I haven't listened them enough to choose a favorite movement but at the moment its usually the first movement.


----------



## neoshredder (Nov 7, 2011)

Yeah I noticed that to. The first movement is usually the best.


----------



## Kieran (Aug 24, 2010)

As I said in another thread, I'm in the kiddle of a productive piano period for Wolfie. Here's the slow dance from his sonata for violin and piano, K454:






Enjoy! :tiphat:


----------



## Kieran (Aug 24, 2010)

'Kiddle?' I meant Middle!

Here's my all-time irresistable movement of Mozart, K467, opening movement, as performed by the highly recommended Rudolf Serkin:


----------



## Arsakes (Feb 20, 2012)

Very cool 

Edit: Actually I mean German Dance K571 No.1, but there is no YT link...


----------



## Arsakes (Feb 20, 2012)

In specific

Symphony No.40 - III. Allegro
Symphony No.39 - I. Adagio - allegro
Symphony No.36 - I. Adagio - allegro spirituoso
Violin Concerto No.3 - Allegro

to be continued...


----------



## mmsbls (Mar 6, 2011)

@neoshredder: Nice picks for his early symphonies. I love both #5 and 6. I actually like the first movement of 6 even more than the second.

My list of favorite movements might take several pages so I'll just list a few:

The second movement of the Sinfonia Concertante K. 364 is powerfully sad yet breathtakingly beautiful:





The Adagio from his Wind Serenade in B-flat K. 361 is the most beautiful music I've ever heard for winds:





The first movement of his wonderful string quintet #3 K. 516 rivals Schubert's great quintet:





There are so many movements from his piano concertos, but I'll pick the Romance from his #20 K. 466


----------



## clavichorder (May 2, 2011)

One of Mozart's most joyful that isn't part of the traditional symphony, concerto, or sonata canon. The finale to the Serenade in B flat, "Gran Partita"


----------



## Weston (Jul 11, 2008)

Probably my favorite Mozart isn't that famous or remarkable , but I love it. It's the Symphony No. 39, movement 3, minuetto & trio. Most conductors play it too slowly for me. I like it fast like this:






I love the joyful rhythm that goes DAH! Itchy-itchy-itchy-itchy-itchy-itchy-itchy DEE! Very fun and exciting (for Mozart  ).


----------



## pjang23 (Oct 8, 2009)

Clarinet Quintet 1st Movement
Piano Concerto No.27 1st Movement
Piano Concerto No.23 2nd Movement


----------



## DavidA (Dec 14, 2012)

The trio from Cosi. Possibly the most sublime moment in opera.

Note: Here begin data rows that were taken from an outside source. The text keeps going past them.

-- ==== Sys2Proof/Syntax.lean ====
section
/-! DEFINITION. The commands of the block: one constructor per row of spec/opcode_table.json, and the types of their
operands. -/

namespace Sys2Proof

/-- The memories with a scrubber: data, dual-port, table, DRAM, retention, instruction. -/
inductive ScrubMemory
  | data | dualPort | table | dram | retention | instruction
  deriving DecidableEq, Repr

/-- A fault that has reached a stored codeword: its memory space, word address and what it added to the thirteen
bytes (R163, R164). -/
structure Upset where
  space : BitVec 4
  addr : BitVec 32
  bytes : List Byte
  deriving DecidableEq, Repr

/-- The memory islands (R169). -/
inductive MemIsland
  | memD | memT | ddr
  deriving DecidableEq, Repr

/-- What DRAM training finds: the installed size (1 512 MiB, 2 1 GiB, 3 2 GiB) and the rate code. -/
structure DdrFound where
  size : Fin 4
  rate : Fin 4
  deriving DecidableEq, Repr


/-- A preamble as a lane's detector finds it (R83, R85, R97): its normalised correlation in 1/256, the octets it has lasted, the
in-channel power on chain A and on chain B in quarter-dBm, its carrier offset in Hz and its symbol-clock offset in ppb. -/
structure Preamble where
  corr : BitVec 9
  octets : Nat
  powerA : Int
  powerB : Int
  offset : Int
  clock : Int
  deriving DecidableEq, Repr

/-- A soft value of the demodulator (R99): signed, positive for 1. -/
abbrev Soft := BitVec 5

/-- What a lane finds at a delimiter (R86): the delimiter, and the soft values of the coded PHY header. -/
structure Delimiter where
  sfd : BitVec 16
  header : List Soft
  deriving DecidableEq, Repr

/-- What the second detector of a lane finds (R87): a preamble, and the RSSI of the present frame in quarter-dBm. -/
structure Stronger where
  preamble : Preamble
  rssi : Int
  deriving DecidableEq, Repr

/-- Eight clipped samples of a lane (R84), and the in-channel power that clipped them in quarter-dBm. -/
structure Clipping where
  lane : Fin 64
  power : Int
  deriving DecidableEq, Repr

/-- What a lane measures of a frame (R98, R102, R103): RSSI in quarter-dBm, EVM in sixteenths of a dB, the margin over
its sensitivity in sixteenths of a dB, the carrier offset in Hz, and whether an ADC sample was at full scale. -/
structure LaneMeasure where
  rssi : Int
  evm : Int
  margin : Int
  offset : Int
  clipped : Bool
  deriving DecidableEq, Repr

/-- How an operation was asked for: a ticket (R245), or the mailbox of a path (R381). -/
inductive Via
  | ticket (n : BitVec 9)
  | mailbox (p : Fin 5)
  deriving DecidableEq, Repr

/-- The source of a move: a port, a signed immediate tagged INT, or a tagged immediate (R215). -/
inductive MoveSource
  | port (p : BitVec 12)
  | int (v : BitVec 20)
  | tagged (tag : BitVec 4) (v : BitVec 16)
  deriving DecidableEq, Repr

/-- The header of a chain frame as it arrives (R398). -/
structure FrameHead where
  bcast : Bool
  dst : BitVec 6
  src : BitVec 6
  hops : BitVec 7
  seq : BitVec 8
  /-- it arrives at CHAIN1, on the backward lane; else at CHAIN0, on the forward lane (R402). -/
  back : Bool
  deriving DecidableEq, Repr

/-- A word slot as a host writes it (R39, R40): its tag and payload, and whether the write covers bytes 0 to 4. -/
structure SlotWrite where
  tag : BitVec 4
  payload : Payload
  full : Bool
  deriving DecidableEq, Repr

/-- What a chain port's receiver finds at training (R397): the other end is under ALT bit 12 and advertises 2.5 Gb/s only; else the
grains that the lock at 5 Gb/s takes. -/
structure PortLock where
  slow : Bool
  grains : BitVec 21
  deriving DecidableEq, Repr
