-- ==== Sys2Proof/Machine/RegMap.lean ====
section
/-! DEFINITION. The register map of space 5: the address of every register (R36 and the register tables that end each
chapter: R25, R73, R105, R134, R159, R187, R210, R303, R304, R313, R330, R351, R380, R407, R425), the place of every
field, its access code (R5), its reset value and the values a write may place in it (R37, R44). -/

namespace Sys2Proof.Machine

/-- A field of a register: the register's space-5 address, the field's lowest bit and its width. -/
structure Field where
  reg : Nat
  lo : Nat
  w : Nat
  deriving DecidableEq, Repr

/-- The access codes of R5 that revision A1 uses. -/
inductive Access
  | rw | ro | w1c | wo
  deriving DecidableEq, Repr

/-- The values a field accepts (R37, R44): any, a range of naturals, a range of signed values, or a window in
milliseconds (0, or 16 to 3,600,000, of LINK_DWELL_WINDOW and LINK_DUTY_n_WINDOW). -/
inductive Legal
  | any
  | nat (lo hi : Nat)
  | int (lo hi : Int)
  | window
  deriving DecidableEq, Repr

/-- One field of a register map row. -/
structure FieldInfo where
  lo : Nat
  w : Nat
  acc : Access
  legal : Legal
  deriving DecidableEq, Repr

/-- One row of a register map: a first address, up to two index counts with their strides, the tag, the reset
payload and the fields. -/
structure RegRow where
  addr : Nat
  n1 : Nat
  s1 : Nat
  n2 : Nat
  s2 : Nat
  tag : Tag
  reset : Nat
  fields : List FieldInfo
  deriving DecidableEq, Repr

/-- Whether a row covers an address. -/
def RegRow.covers (r : RegRow) (a : Nat) : Bool :=
  if a < r.addr then false else
  let d := a - r.addr
  if r.n1 = 1 then d == 0
  else if r.n2 = 1 then d % r.s1 == 0 && d / r.s1 < r.n1
  else d / r.s1 < r.n1 && d % r.s1 % r.s2 == 0 && d % r.s1 / r.s2 < r.n2

/-- Whether a value is one the field accepts. -/
def Legal.admits (l : Legal) (w v : Nat) : Bool :=
  match l with
  | .any => true
  | .nat lo hi => decide (lo ≤ v) && decide (v ≤ hi)
  | .int lo hi => decide (lo ≤ signed w v) && decide (signed w v ≤ hi)
  | .window => v == 0 || (decide (16 ≤ v) && decide (v ≤ 3600000))

namespace Reg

www.youtube.com/watch?v=6Wi7UsXW1As


----------



## Novelette (Dec 12, 2012)

Mozart: Modulating Prelude in F Major/E Minor, K Deest






Mozart: Thamos, King Of Egypt, K 345 - "Schon Weichet Dir, Sonne" ---> Time: 0:00 - 6:50






I wish I could find a youtube clip of this: Mozart: Pantomime, K 446 - 4. Adagio - Allegro - Allegro Assai. It's a delicate work, and it reminds me of Corelli's Concerto Grosso #8, Third Movement

All good stuff.


----------